Akon Etim Eyakenyi  (born 24 February 1960 in Urue-Offong/Oruko, Nigeria) is a Nigerian politician. She is the current senator representing Akwa Ibom south senatorial district in Akwa Ibom State. She was elected into the senate during the 2019 general elections of Nigeria. She won with a total vote of 122,412. Before being elected into the senate she was the former Minister of Lands, Housing and Urban Development during the regime of President Goodluck Ebele Jonathan.

Early life and education 
Eyakenyi was born in 1960 into the family of Chief Uweh Isangedihi in Urue-Offong/Oruko local government area in Akwa Ibom State. In 1968 she attended Government Primary School, Uko Uyokim where she finished with her First School Leaving Certificate in 1974. In 1974 she enrolled into the Methodist Teacher’s Training College in Oron and graduated with Teachers Grade II Certificate in 1979.
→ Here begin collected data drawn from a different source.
-- ==== Sys2Proof/Laws/State.lean ====
section
/-! SUPPORT. One lemma per field per field update of State: each update changes the fields it names and no other. -/

namespace Sys2Proof.Machine.State

variable (s : State)

@[simp] theorem setMem_cfg (v : Memory) : (s.setMem v).cfg = s.cfg := rfl
@[simp] theorem setMem_mem (v : Memory) : (s.setMem v).mem = v := rfl
@[simp] theorem setMem_cur (v : Memory) : (s.setMem v).cur = s.cur := rfl
@[simp] theorem setMem_ovf (v : Memory) : (s.setMem v).ovf = s.ovf := rfl
@[simp] theorem setMem_cmdRx (v : Memory) : (s.setMem v).cmdRx = s.cmdRx := rfl
@[simp] theorem setMem_badRx (v : Memory) : (s.setMem v).badRx = s.badRx := rfl
@[simp] theorem setMem_lastCmd (v : Memory) : (s.setMem v).lastCmd = s.lastCmd := rfl
@[simp] theorem setMem_lastSent (v : Memory) : (s.setMem v).lastSent = s.lastSent := rfl
@[simp] theorem setMem_dirty (v : Memory) : (s.setMem v).dirty = s.dirty := rfl
@[simp] theorem setMem_act (v : Memory) : (s.setMem v).act = s.act := rfl
@[simp] theorem setMem_halted (v : Memory) : (s.setMem v).halted = s.halted := rfl
@[simp] theorem setMem_out (v : Memory) : (s.setMem v).out = s.out := rfl
@[simp] theorem setMem_inputs (v : Memory) : (s.setMem v).inputs = s.inputs := rfl
@[simp] theorem setMem_now (v : Memory) : (s.setMem v).now = s.now := rfl
@[simp] theorem setMem_draws (v : Memory) : (s.setMem v).draws = s.draws := rfl

@[simp] theorem setReader_cfg (n : Nat) (b : Bool) : (s.setReader n b).cfg = s.cfg := rfl
@[simp] theorem setReader_mem (n : Nat) (b : Bool) : (s.setReader n b).mem = s.mem := rfl
@[simp] theorem setReader_cur (n : Nat) (b : Bool) : (s.setReader n b).cur = n := rfl
@[simp] theorem setReader_ovf (n : Nat) (b : Bool) : (s.setReader n b).ovf = b := rfl
@[simp] theorem setReader_cmdRx (n : Nat) (b : Bool) : (s.setReader n b).cmdRx = s.cmdRx := rfl
@[simp] theorem setReader_badRx (n : Nat) (b : Bool) : (s.setReader n b).badRx = s.badRx := rfl
@[simp] theorem setReader_lastCmd (n : Nat) (b : Bool) : (s.setReader n b).lastCmd = s.lastCmd := rfl
@[simp] theorem setReader_lastSent (n : Nat) (b : Bool) : (s.setReader n b).lastSent = s.lastSent := rfl
@[simp] theorem setReader_dirty (n : Nat) (b : Bool) : (s.setReader n b).dirty = s.dirty := rfl
@[simp] theorem setReader_act (n : Nat) (b : Bool) : (s.setReader n b).act = s.act := rfl
@[simp] theorem setReader_halted (n : Nat) (b : Bool) : (s.setReader n b).halted = s.halted := rfl
@[simp] theorem setReader_out (n : Nat) (b : Bool) : (s.setReader n b).out = s.out := rfl
@[simp] theorem setReader_inputs (n : Nat) (b : Bool) : (s.setReader n b).inputs = s.inputs := rfl
@[simp] theorem setReader_now (n : Nat) (b : Bool) : (s.setReader n b).now = s.now := rfl
@[simp] theorem setReader_draws (n : Nat) (b : Bool) : (s.setReader n b).draws = s.draws := rfl

@[simp] theorem setCmdRx_cfg (v : Word32) : (s.setCmdRx v).cfg = s.cfg := rfl
@[simp] theorem setCmdRx_mem (v : Word32) : (s.setCmdRx v).mem = s.mem := rfl
@[simp] theorem setCmdRx_cur (v : Word32) : (s.setCmdRx v).cur = s.cur := rfl
@[simp] theorem setCmdRx_ovf (v : Word32) : (s.setCmdRx v).ovf = s.ovf := rfl
@[simp] theorem setCmdRx_cmdRx (v : Word32) : (s.setCmdRx v).cmdRx = v := rfl
@[simp] theorem setCmdRx_badRx (v : Word32) : (s.setCmdRx v).badRx = s.badRx := rfl
@[simp] theorem setCmdRx_lastCmd (v : Word32) : (s.setCmdRx v).lastCmd = s.lastCmd := rfl
@[simp] theorem setCmdRx_lastSent (v : Word32) : (s.setCmdRx v).lastSent = s.lastSent := rfl
@[simp] theorem setCmdRx_dirty (v : Word32) : (s.setCmdRx v).dirty = s.dirty := rfl
@[simp] theorem setCmdRx_act (v : Word32) : (s.setCmdRx v).act = s.act := rfl
@[simp] theorem setCmdRx_halted (v : Word32) : (s.setCmdRx v).halted = s.halted := rfl
@[simp] theorem setCmdRx_out (v : Word32) : (s.setCmdRx v).out = s.out := rfl
@[simp] theorem setCmdRx_inputs (v : Word32) : (s.setCmdRx v).inputs = s.inputs := rfl
@[simp] theorem setCmdRx_now (v : Word32) : (s.setCmdRx v).now = s.now := rfl
@[simp] theorem setCmdRx_draws (v : Word32) : (s.setCmdRx v).draws = s.draws := rfl

@[simp] theorem setBadRx_cfg (v : Word32) : (s.setBadRx v).cfg = s.cfg := rfl
@[simp] theorem setBadRx_mem (v : Word32) : (s.setBadRx v).mem = s.mem := rfl
@[simp] theorem setBadRx_cur (v : Word32) : (s.setBadRx v).cur = s.cur := rfl
@[simp] theorem setBadRx_ovf (v : Word32) : (s.setBadRx v).ovf = s.ovf := rfl
@[simp] theorem setBadRx_cmdRx (v : Word32) : (s.setBadRx v).cmdRx = s.cmdRx := rfl
@[simp] theorem setBadRx_badRx (v : Word32) : (s.setBadRx v).badRx = v := rfl
@[simp] theorem setBadRx_lastCmd (v : Word32) : (s.setBadRx v).lastCmd = s.lastCmd := rfl
@[simp] theorem setBadRx_lastSent (v : Word32) : (s.setBadRx v).lastSent = s.lastSent := rfl
@[simp] theorem setBadRx_dirty (v : Word32) : (s.setBadRx v).dirty = s.dirty := rfl
@[simp] theorem setBadRx_act (v : Word32) : (s.setBadRx v).act = s.act := rfl
@[simp] theorem setBadRx_halted (v : Word32) : (s.setBadRx v).halted = s.halted := rfl
@[simp] theorem setBadRx_out (v : Word32) : (s.setBadRx v).out = s.out := rfl
@[simp] theorem setBadRx_inputs (v : Word32) : (s.setBadRx v).inputs = s.inputs := rfl
@[simp] theorem setBadRx_now (v : Word32) : (s.setBadRx v).now = s.now := rfl
@[simp] theorem setBadRx_draws (v : Word32) : (s.setBadRx v).draws = s.draws := rfl

@[simp] theorem setLastCmd_cfg (v : Word32) : (s.setLastCmd v).cfg = s.cfg := rfl
@[simp] theorem setLastCmd_mem (v : Word32) : (s.setLastCmd v).mem = s.mem := rfl
@[simp] theorem setLastCmd_cur (v : Word32) : (s.setLastCmd v).cur = s.cur := rfl
@[simp] theorem setLastCmd_ovf (v : Word32) : (s.setLastCmd v).ovf = s.ovf := rfl
@[simp] theorem setLastCmd_cmdRx (v : Word32) : (s.setLastCmd v).cmdRx = s.cmdRx := rfl
@[simp] theorem setLastCmd_badRx (v : Word32) : (s.setLastCmd v).badRx = s.badRx := rfl
@[simp] theorem setLastCmd_lastCmd (v : Word32) : (s.setLastCmd v).lastCmd = v := rfl
@[simp] theorem setLastCmd_lastSent (v : Word32) : (s.setLastCmd v).lastSent = s.lastSent := rfl
@[simp] theorem setLastCmd_dirty (v : Word32) : (s.setLastCmd v).dirty = s.dirty := rfl
@[simp] theorem setLastCmd_act (v : Word32) : (s.setLastCmd v).act = s.act := rfl
@[simp] theorem setLastCmd_halted (v : Word32) : (s.setLastCmd v).halted = s.halted := rfl
@[simp] theorem setLastCmd_out (v : Word32) : (s.setLastCmd v).out = s.out := rfl
@[simp] theorem setLastCmd_inputs (v : Word32) : (s.setLastCmd v).inputs = s.inputs := rfl
@[simp] theorem setLastCmd_now (v : Word32) : (s.setLastCmd v).now = s.now := rfl
@[simp] theorem setLastCmd_draws (v : Word32) : (s.setLastCmd v).draws = s.draws := rfl

@[simp] theorem setLastSent_cfg (v : Word32) : (s.setLastSent v).cfg = s.cfg := rfl
@[simp] theorem setLastSent_mem (v : Word32) : (s.setLastSent v).mem = s.mem := rfl
@[simp] theorem setLastSent_cur (v : Word32) : (s.setLastSent v).cur = s.cur := rfl
@[simp] theorem setLastSent_ovf (v : Word32) : (s.setLastSent v).ovf = s.ovf := rfl
@[simp] theorem setLastSent_cmdRx (v : Word32) : (s.setLastSent v).cmdRx = s.cmdRx := rfl
@[simp] theorem setLastSent_badRx (v : Word32) : (s.setLastSent v).badRx = s.badRx := rfl
@[simp] theorem setLastSent_lastCmd (v : Word32) : (s.setLastSent v).lastCmd = s.lastCmd := rfl
@[simp] theorem setLastSent_lastSent (v : Word32) : (s.setLastSent v).lastSent = v := rfl
@[simp] theorem setLastSent_dirty (v : Word32) : (s.setLastSent v).dirty = s.dirty := rfl
@[simp] theorem setLastSent_act (v : Word32) : (s.setLastSent v).act = s.act := rfl
@[simp] theorem setLastSent_halted (v : Word32) : (s.setLastSent v).halted = s.halted := rfl
@[simp] theorem setLastSent_out (v : Word32) : (s.setLastSent v).out = s.out := rfl
@[simp] theorem setLastSent_inputs (v : Word32) : (s.setLastSent v).inputs = s.inputs := rfl
@[simp] theorem setLastSent_now (v : Word32) : (s.setLastSent v).now = s.now := rfl
@[simp] theorem setLastSent_draws (v : Word32) : (s.setLastSent v).draws = s.draws := rfl

@[simp] theorem setDirty_cfg (v : Bool) : (s.setDirty v).cfg = s.cfg := rfl
@[simp] theorem setDirty_mem (v : Bool) : (s.setDirty v).mem = s.mem := rfl
@[simp] theorem setDirty_cur (v : Bool) : (s.setDirty v).cur = s.cur := rfl
@[simp] theorem setDirty_ovf (v : Bool) : (s.setDirty v).ovf = s.ovf := rfl
@[simp] theorem setDirty_cmdRx (v : Bool) : (s.setDirty v).cmdRx = s.cmdRx := rfl
@[simp] theorem setDirty_badRx (v : Bool) : (s.setDirty v).badRx = s.badRx := rfl
@[simp] theorem setDirty_lastCmd (v : Bool) : (s.setDirty v).lastCmd = s.lastCmd := rfl
@[simp] theorem setDirty_lastSent (v : Bool) : (s.setDirty v).lastSent = s.lastSent := rfl
@[simp] theorem setDirty_dirty (v : Bool) : (s.setDirty v).dirty = v := rfl
@[simp] theorem setDirty_act (v : Bool) : (s.setDirty v).act = s.act := rfl
@[simp] theorem setDirty_halted (v : Bool) : (s.setDirty v).halted = s.halted := rfl
@[simp] theorem setDirty_out (v : Bool) : (s.setDirty v).out = s.out := rfl
@[simp] theorem setDirty_inputs (v : Bool) : (s.setDirty v).inputs = s.inputs := rfl
@[simp] theorem setDirty_now (v : Bool) : (s.setDirty v).now = s.now := rfl
@[simp] theorem setDirty_draws (v : Bool) : (s.setDirty v).draws = s.draws := rfl

@[simp] theorem setAct_cfg (v : Bool) : (s.setAct v).cfg = s.cfg := rfl
@[simp] theorem setAct_mem (v : Bool) : (s.setAct v).mem = s.mem := rfl
@[simp] theorem setAct_cur (v : Bool) : (s.setAct v).cur = s.cur := rfl
@[simp] theorem setAct_ovf (v : Bool) : (s.setAct v).ovf = s.ovf := rfl
@[simp] theorem setAct_cmdRx (v : Bool) : (s.setAct v).cmdRx = s.cmdRx := rfl
@[simp] theorem setAct_badRx (v : Bool) : (s.setAct v).badRx = s.badRx := rfl
@[simp] theorem setAct_lastCmd (v : Bool) : (s.setAct v).lastCmd = s.lastCmd := rfl
@[simp] theorem setAct_lastSent (v : Bool) : (s.setAct v).lastSent = s.lastSent := rfl
@[simp] theorem setAct_dirty (v : Bool) : (s.setAct v).dirty = s.dirty := rfl
@[simp] theorem setAct_act (v : Bool) : (s.setAct v).act = v := rfl
@[simp] theorem setAct_halted (v : Bool) : (s.setAct v).halted = s.halted := rfl
@[simp] theorem setAct_out (v : Bool) : (s.setAct v).out = s.out := rfl
@[simp] theorem setAct_inputs (v : Bool) : (s.setAct v).inputs = s.inputs := rfl
@[simp] theorem setAct_now (v : Bool) : (s.setAct v).now = s.now := rfl
@[simp] theorem setAct_draws (v : Bool) : (s.setAct v).draws = s.draws := rfl

@[simp] theorem setHalted_cfg (v : Bool) : (s.setHalted v).cfg = s.cfg := rfl
@[simp] theorem setHalted_mem (v : Bool) : (s.setHalted v).mem = s.mem := rfl
@[simp] theorem setHalted_cur (v : Bool) : (s.setHalted v).cur = s.cur := rfl
@[simp] theorem setHalted_ovf (v : Bool) : (s.setHalted v).ovf = s.ovf := rfl
@[simp] theorem setHalted_cmdRx (v : Bool) : (s.setHalted v).cmdRx = s.cmdRx := rfl
@[simp] theorem setHalted_badRx (v : Bool) : (s.setHalted v).badRx = s.badRx := rfl
@[simp] theorem setHalted_lastCmd (v : Bool) : (s.setHalted v).lastCmd = s.lastCmd := rfl
@[simp] theorem setHalted_lastSent (v : Bool) : (s.setHalted v).lastSent = s.lastSent := rfl
@[simp] theorem setHalted_dirty (v : Bool) : (s.setHalted v).dirty = s.dirty := rfl
@[simp] theorem setHalted_act (v : Bool) : (s.setHalted v).act = s.act := rfl
@[simp] theorem setHalted_halted (v : Bool) : (s.setHalted v).halted = v := rfl
@[simp] theorem setHalted_out (v : Bool) : (s.setHalted v).out = s.out := rfl
@[simp] theorem setHalted_inputs (v : Bool) : (s.setHalted v).inputs = s.inputs := rfl
@[simp] theorem setHalted_now (v : Bool) : (s.setHalted v).now = s.now := rfl
@[simp] theorem setHalted_draws (v : Bool) : (s.setHalted v).draws = s.draws := rfl

@[simp] theorem pushOut_cfg (op : OutOp) : (s.pushOut op).cfg = s.cfg := rfl
@[simp] theorem pushOut_mem (op : OutOp) : (s.pushOut op).mem = s.mem := rfl
@[simp] theorem pushOut_cur (op : OutOp) : (s.pushOut op).cur = s.cur := rfl
@[simp] theorem pushOut_ovf (op : OutOp) : (s.pushOut op).ovf = s.ovf := rfl
@[simp] theorem pushOut_cmdRx (op : OutOp) : (s.pushOut op).cmdRx = s.cmdRx := rfl
@[simp] theorem pushOut_badRx (op : OutOp) : (s.pushOut op).badRx = s.badRx := rfl
@[simp] theorem pushOut_lastCmd (op : OutOp) : (s.pushOut op).lastCmd = s.lastCmd := rfl
@[simp] theorem pushOut_lastSent (op : OutOp) : (s.pushOut op).lastSent = s.lastSent := rfl
@[simp] theorem pushOut_dirty (op : OutOp) : (s.pushOut op).dirty = s.dirty := rfl
@[simp] theorem pushOut_act (op : OutOp) : (s.pushOut op).act = s.act := rfl
@[simp] theorem pushOut_halted (op : OutOp) : (s.pushOut op).halted = s.halted := rfl
@[simp] theorem pushOut_out (op : OutOp) : (s.pushOut op).out = s.out ++ [op] := rfl
@[simp] theorem pushOut_inputs (op : OutOp) : (s.pushOut op).inputs = s.inputs := rfl
@[simp] theorem pushOut_now (op : OutOp) : (s.pushOut op).now = s.now := rfl
@[simp] theorem pushOut_draws (op : OutOp) : (s.pushOut op).draws = s.draws := rfl

@[simp] theorem setInputs_cfg (es : List Event) : (s.setInputs es).cfg = s.cfg := rfl
@[simp] theorem setInputs_mem (es : List Event) : (s.setInputs es).mem = s.mem := rfl
@[simp] theorem setInputs_cur (es : List Event) : (s.setInputs es).cur = s.cur := rfl
@[simp] theorem setInputs_ovf (es : List Event) : (s.setInputs es).ovf = s.ovf := rfl
@[simp] theorem setInputs_cmdRx (es : List Event) : (s.setInputs es).cmdRx = s.cmdRx := rfl
@[simp] theorem setInputs_badRx (es : List Event) : (s.setInputs es).badRx = s.badRx := rfl
@[simp] theorem setInputs_lastCmd (es : List Event) : (s.setInputs es).lastCmd = s.lastCmd := rfl
@[simp] theorem setInputs_lastSent (es : List Event) : (s.setInputs es).lastSent = s.lastSent := rfl
@[simp] theorem setInputs_dirty (es : List Event) : (s.setInputs es).dirty = s.dirty := rfl
@[simp] theorem setInputs_act (es : List Event) : (s.setInputs es).act = s.act := rfl
@[simp] theorem setInputs_halted (es : List Event) : (s.setInputs es).halted = s.halted := rfl
@[simp] theorem setInputs_out (es : List Event) : (s.setInputs es).out = s.out := rfl
@[simp] theorem setInputs_inputs (es : List Event) : (s.setInputs es).inputs = es := rfl
@[simp] theorem setInputs_now (es : List Event) : (s.setInputs es).now = s.now := rfl
@[simp] theorem setInputs_draws (es : List Event) : (s.setInputs es).draws = s.draws := rfl

@[simp] theorem setNow_cfg (v : Word32) : (s.setNow v).cfg = s.cfg := rfl
@[simp] theorem setNow_mem (v : Word32) : (s.setNow v).mem = s.mem := rfl
@[simp] theorem setNow_cur (v : Word32) : (s.setNow v).cur = s.cur := rfl
@[simp] theorem setNow_ovf (v : Word32) : (s.setNow v).ovf = s.ovf := rfl
@[simp] theorem setNow_cmdRx (v : Word32) : (s.setNow v).cmdRx = s.cmdRx := rfl
@[simp] theorem setNow_badRx (v : Word32) : (s.setNow v).badRx = s.badRx := rfl
@[simp] theorem setNow_lastCmd (v : Word32) : (s.setNow v).lastCmd = s.lastCmd := rfl
@[simp] theorem setNow_lastSent (v : Word32) : (s.setNow v).lastSent = s.lastSent := rfl
@[simp] theorem setNow_dirty (v : Word32) : (s.setNow v).dirty = s.dirty := rfl
@[simp] theorem setNow_act (v : Word32) : (s.setNow v).act = s.act := rfl
@[simp] theorem setNow_halted (v : Word32) : (s.setNow v).halted = s.halted := rfl
@[simp] theorem setNow_out (v : Word32) : (s.setNow v).out = s.out := rfl
@[simp] theorem setNow_inputs (v : Word32) : (s.setNow v).inputs = s.inputs := rfl
@[simp] theorem setNow_now (v : Word32) : (s.setNow v).now = v := rfl
@[simp] theorem setNow_draws (v : Word32) : (s.setNow v).draws = s.draws := rfl

end Sys2Proof.Machine.State
end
In 1983 Akon enrolled into the University of Calabar and was given Nigerian Certificate in Education (NCE) in 1986. In 1990, she obtained a Bachelor of Education (B.Ed) degree from the University of Calabar. She also obtained a Master of Education (M.Ed) and Doctor of Philosophy (Ph.D) in Curriculum Education in 2010 and 2014 respectively.
She is married with children and grand children.

Career 
Akon Eyakenyi began her career as a teacher when she was appointed Mistress I & II by the Cross River State Education board where she served from 1986 to 1993. In 1991, while serving as a teacher she was appointed Supervisor for Education, Youths, Sports and Culture in Oron. Subsequently she served in the Akwa Ibom State ministry of education 1993 to 1999 as an Education officer. In 1999, she was appointed to serve in the Akwa Ibom State Education board.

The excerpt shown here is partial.